Data entries
******

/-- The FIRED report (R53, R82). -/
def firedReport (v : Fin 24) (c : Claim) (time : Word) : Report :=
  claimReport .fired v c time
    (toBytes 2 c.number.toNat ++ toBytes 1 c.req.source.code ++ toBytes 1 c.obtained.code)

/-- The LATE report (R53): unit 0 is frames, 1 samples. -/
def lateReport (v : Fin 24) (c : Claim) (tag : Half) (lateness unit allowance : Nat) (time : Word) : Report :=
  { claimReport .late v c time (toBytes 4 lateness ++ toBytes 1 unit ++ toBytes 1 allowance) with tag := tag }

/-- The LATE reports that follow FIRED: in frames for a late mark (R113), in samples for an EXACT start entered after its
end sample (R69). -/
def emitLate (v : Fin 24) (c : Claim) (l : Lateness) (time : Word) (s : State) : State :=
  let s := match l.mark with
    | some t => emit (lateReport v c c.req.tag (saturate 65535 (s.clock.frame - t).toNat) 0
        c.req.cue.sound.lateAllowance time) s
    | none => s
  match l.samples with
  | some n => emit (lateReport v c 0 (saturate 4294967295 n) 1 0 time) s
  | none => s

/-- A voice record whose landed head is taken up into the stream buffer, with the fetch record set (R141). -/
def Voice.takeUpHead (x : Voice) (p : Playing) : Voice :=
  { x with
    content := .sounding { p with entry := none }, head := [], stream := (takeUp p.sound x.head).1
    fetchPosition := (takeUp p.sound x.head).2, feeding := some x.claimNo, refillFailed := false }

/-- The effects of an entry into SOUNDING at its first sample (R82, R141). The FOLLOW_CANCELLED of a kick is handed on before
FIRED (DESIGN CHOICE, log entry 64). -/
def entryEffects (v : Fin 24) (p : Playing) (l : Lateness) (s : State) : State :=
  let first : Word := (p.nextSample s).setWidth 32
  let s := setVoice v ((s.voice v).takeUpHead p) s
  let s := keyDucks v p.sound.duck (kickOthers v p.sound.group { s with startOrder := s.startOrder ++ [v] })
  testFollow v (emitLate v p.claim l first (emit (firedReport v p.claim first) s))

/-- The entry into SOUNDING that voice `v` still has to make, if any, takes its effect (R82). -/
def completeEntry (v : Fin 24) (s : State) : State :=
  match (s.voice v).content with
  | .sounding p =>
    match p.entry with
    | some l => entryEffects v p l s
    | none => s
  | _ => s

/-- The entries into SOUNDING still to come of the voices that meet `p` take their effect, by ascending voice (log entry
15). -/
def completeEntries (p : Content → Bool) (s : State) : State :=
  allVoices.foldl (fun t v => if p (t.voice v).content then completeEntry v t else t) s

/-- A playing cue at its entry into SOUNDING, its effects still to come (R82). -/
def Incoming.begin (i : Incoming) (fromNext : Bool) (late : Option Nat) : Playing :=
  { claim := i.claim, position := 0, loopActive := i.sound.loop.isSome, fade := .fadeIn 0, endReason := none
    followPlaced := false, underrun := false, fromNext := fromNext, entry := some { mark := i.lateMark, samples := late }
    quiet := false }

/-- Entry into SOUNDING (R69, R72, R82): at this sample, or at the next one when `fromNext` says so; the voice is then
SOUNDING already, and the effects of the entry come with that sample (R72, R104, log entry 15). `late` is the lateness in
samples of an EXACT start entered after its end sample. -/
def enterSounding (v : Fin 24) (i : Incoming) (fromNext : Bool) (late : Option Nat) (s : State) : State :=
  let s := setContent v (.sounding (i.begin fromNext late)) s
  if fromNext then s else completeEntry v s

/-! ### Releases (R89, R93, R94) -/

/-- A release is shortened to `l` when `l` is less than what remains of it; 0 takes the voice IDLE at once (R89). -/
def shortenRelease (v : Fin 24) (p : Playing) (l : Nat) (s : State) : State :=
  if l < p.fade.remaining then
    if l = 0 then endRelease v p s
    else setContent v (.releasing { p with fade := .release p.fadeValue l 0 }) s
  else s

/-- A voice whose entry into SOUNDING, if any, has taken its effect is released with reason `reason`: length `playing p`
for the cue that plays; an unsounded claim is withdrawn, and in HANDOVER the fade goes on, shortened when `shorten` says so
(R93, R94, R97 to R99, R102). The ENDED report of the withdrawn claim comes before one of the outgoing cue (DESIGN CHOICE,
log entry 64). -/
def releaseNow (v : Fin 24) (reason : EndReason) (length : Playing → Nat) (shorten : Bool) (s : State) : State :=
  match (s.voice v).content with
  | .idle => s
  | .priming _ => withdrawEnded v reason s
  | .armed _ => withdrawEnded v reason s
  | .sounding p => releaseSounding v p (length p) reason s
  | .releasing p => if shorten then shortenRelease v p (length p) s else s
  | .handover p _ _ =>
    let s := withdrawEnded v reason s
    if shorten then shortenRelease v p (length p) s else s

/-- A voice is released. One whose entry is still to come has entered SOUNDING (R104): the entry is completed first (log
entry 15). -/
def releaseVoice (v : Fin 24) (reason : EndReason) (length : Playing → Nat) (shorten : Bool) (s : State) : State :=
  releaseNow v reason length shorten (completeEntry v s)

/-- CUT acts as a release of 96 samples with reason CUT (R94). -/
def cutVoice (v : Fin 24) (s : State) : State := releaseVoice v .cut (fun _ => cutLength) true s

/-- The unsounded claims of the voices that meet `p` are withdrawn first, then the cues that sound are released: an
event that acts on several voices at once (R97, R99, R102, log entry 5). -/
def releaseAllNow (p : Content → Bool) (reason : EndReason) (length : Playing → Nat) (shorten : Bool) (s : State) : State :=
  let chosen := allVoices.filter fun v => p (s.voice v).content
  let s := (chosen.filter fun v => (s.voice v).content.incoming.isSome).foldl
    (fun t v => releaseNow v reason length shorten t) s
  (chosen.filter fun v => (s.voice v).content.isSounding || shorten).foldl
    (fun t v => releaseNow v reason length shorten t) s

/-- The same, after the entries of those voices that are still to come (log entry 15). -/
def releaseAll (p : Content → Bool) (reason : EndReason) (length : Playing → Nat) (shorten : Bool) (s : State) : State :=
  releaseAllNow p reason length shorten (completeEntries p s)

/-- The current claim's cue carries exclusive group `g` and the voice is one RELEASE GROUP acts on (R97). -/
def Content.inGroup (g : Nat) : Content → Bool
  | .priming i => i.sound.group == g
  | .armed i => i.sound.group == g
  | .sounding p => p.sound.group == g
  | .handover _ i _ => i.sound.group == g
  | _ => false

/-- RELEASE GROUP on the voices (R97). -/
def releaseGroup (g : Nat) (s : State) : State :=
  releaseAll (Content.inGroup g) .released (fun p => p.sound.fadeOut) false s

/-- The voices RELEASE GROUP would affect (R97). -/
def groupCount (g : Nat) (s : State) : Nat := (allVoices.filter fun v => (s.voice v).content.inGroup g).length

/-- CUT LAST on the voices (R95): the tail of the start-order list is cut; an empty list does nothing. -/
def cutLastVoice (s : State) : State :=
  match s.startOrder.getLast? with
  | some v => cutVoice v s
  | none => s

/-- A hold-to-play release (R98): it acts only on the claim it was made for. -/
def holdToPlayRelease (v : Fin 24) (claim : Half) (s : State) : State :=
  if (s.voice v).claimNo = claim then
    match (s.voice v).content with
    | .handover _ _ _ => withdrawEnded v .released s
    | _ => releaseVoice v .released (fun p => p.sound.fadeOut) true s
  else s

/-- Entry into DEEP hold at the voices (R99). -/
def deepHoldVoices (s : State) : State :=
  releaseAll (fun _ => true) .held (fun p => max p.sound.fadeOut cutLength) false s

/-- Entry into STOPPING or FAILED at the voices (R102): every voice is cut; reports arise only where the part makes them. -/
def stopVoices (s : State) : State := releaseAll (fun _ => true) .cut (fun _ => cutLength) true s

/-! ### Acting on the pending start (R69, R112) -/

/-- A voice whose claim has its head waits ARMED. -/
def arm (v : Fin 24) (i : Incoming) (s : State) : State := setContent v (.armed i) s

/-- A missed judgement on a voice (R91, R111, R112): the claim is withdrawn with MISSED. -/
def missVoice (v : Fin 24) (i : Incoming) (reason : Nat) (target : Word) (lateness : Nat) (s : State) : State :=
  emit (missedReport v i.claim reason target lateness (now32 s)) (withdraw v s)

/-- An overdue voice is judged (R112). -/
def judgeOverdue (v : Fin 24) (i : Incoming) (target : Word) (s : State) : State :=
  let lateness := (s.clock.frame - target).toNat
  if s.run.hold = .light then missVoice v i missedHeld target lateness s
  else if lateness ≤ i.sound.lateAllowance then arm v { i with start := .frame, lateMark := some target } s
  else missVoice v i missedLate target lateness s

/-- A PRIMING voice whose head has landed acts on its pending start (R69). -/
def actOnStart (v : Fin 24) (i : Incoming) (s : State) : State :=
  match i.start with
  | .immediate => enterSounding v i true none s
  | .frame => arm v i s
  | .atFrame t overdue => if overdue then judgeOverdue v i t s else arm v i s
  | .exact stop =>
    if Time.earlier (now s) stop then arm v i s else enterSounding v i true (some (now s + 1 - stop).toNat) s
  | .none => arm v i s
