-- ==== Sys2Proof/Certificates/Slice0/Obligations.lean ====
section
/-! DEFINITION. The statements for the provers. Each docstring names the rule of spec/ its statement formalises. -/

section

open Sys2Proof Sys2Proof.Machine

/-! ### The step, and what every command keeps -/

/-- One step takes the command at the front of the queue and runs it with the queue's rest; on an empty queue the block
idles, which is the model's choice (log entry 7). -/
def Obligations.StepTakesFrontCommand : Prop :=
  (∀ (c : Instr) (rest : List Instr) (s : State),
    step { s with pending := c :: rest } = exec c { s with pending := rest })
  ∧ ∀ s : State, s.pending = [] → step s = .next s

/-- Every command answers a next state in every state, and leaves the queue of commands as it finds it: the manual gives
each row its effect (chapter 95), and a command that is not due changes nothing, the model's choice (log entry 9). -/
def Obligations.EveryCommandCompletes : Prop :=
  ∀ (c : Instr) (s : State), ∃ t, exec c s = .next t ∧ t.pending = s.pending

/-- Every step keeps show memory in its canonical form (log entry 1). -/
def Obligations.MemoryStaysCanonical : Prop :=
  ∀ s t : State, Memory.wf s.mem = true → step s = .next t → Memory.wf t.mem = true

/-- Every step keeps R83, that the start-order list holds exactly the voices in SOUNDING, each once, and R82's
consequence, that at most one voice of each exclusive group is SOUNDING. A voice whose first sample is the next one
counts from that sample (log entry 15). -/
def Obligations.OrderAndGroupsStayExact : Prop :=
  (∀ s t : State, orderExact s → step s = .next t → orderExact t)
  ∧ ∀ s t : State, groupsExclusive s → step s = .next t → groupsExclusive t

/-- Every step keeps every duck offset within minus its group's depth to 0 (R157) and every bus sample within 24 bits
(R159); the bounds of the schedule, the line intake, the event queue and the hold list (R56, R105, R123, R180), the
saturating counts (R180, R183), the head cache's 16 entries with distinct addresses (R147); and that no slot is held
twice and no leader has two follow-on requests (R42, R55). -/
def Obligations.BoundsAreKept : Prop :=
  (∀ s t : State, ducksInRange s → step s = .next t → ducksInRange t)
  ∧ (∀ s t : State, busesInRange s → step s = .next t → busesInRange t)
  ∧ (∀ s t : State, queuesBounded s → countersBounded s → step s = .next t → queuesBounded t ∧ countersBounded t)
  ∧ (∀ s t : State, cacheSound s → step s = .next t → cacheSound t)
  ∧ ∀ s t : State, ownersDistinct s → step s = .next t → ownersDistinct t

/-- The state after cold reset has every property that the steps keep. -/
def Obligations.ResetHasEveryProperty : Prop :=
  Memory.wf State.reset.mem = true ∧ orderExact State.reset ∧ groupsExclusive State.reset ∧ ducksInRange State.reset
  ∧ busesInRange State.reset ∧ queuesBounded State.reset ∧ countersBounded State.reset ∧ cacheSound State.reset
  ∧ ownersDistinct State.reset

******

The stretch of entries above that starts with the line containing "def entryEffects (v" and goes on through the line containing "samples of an" is to be transcribed exactly, and no other line is to be transcribed.

def entryEffects (v : Fin 24) (p : Playing) (l : Lateness) (s : State) : State :=
  let first : Word := (p.nextSample s).setWidth 32
  let s := setVoice v ((s.voice v).takeUpHead p) s
  let s := keyDucks v p.sound.duck (kickOthers v p.sound.group { s with startOrder := s.startOrder ++ [v] })
  testFollow v (emitLate v p.claim l first (emit (firedReport v p.claim first) s))

/-- The entry into SOUNDING that voice `v` still has to make, if any, takes its effect (R82). -/
def completeEntry (v : Fin 24) (s : State) : State :=
  match (s.voice v).content with
  | .sounding p =>
    match p.entry with
    | some l => entryEffects v p l s
    | none => s
  | _ => s

/-- The entries into SOUNDING still to come of the voices that meet `p` take their effect, by ascending voice (log entry
15). -/
def completeEntries (p : Content → Bool) (s : State) : State :=
  allVoices.foldl (fun t v => if p (t.voice v).content then completeEntry v t else t) s

/-- A playing cue at its entry into SOUNDING, its effects still to come (R82). -/
def Incoming.begin (i : Incoming) (fromNext : Bool) (late : Option Nat) : Playing :=
  { claim := i.claim, position := 0, loopActive := i.sound.loop.isSome, fade := .fadeIn 0, endReason := none
    followPlaced := false, underrun := false, fromNext := fromNext, entry := some { mark := i.lateMark, samples := late }
    quiet := false }

/-- Entry into SOUNDING (R69, R72, R82): at this sample, or at the next one when `fromNext` says so; the voice is then
SOUNDING already, and the effects of the entry come with that sample (R72, R104, log entry 15). `late` is the lateness in
samples of an EXACT start entered after its end sample. -/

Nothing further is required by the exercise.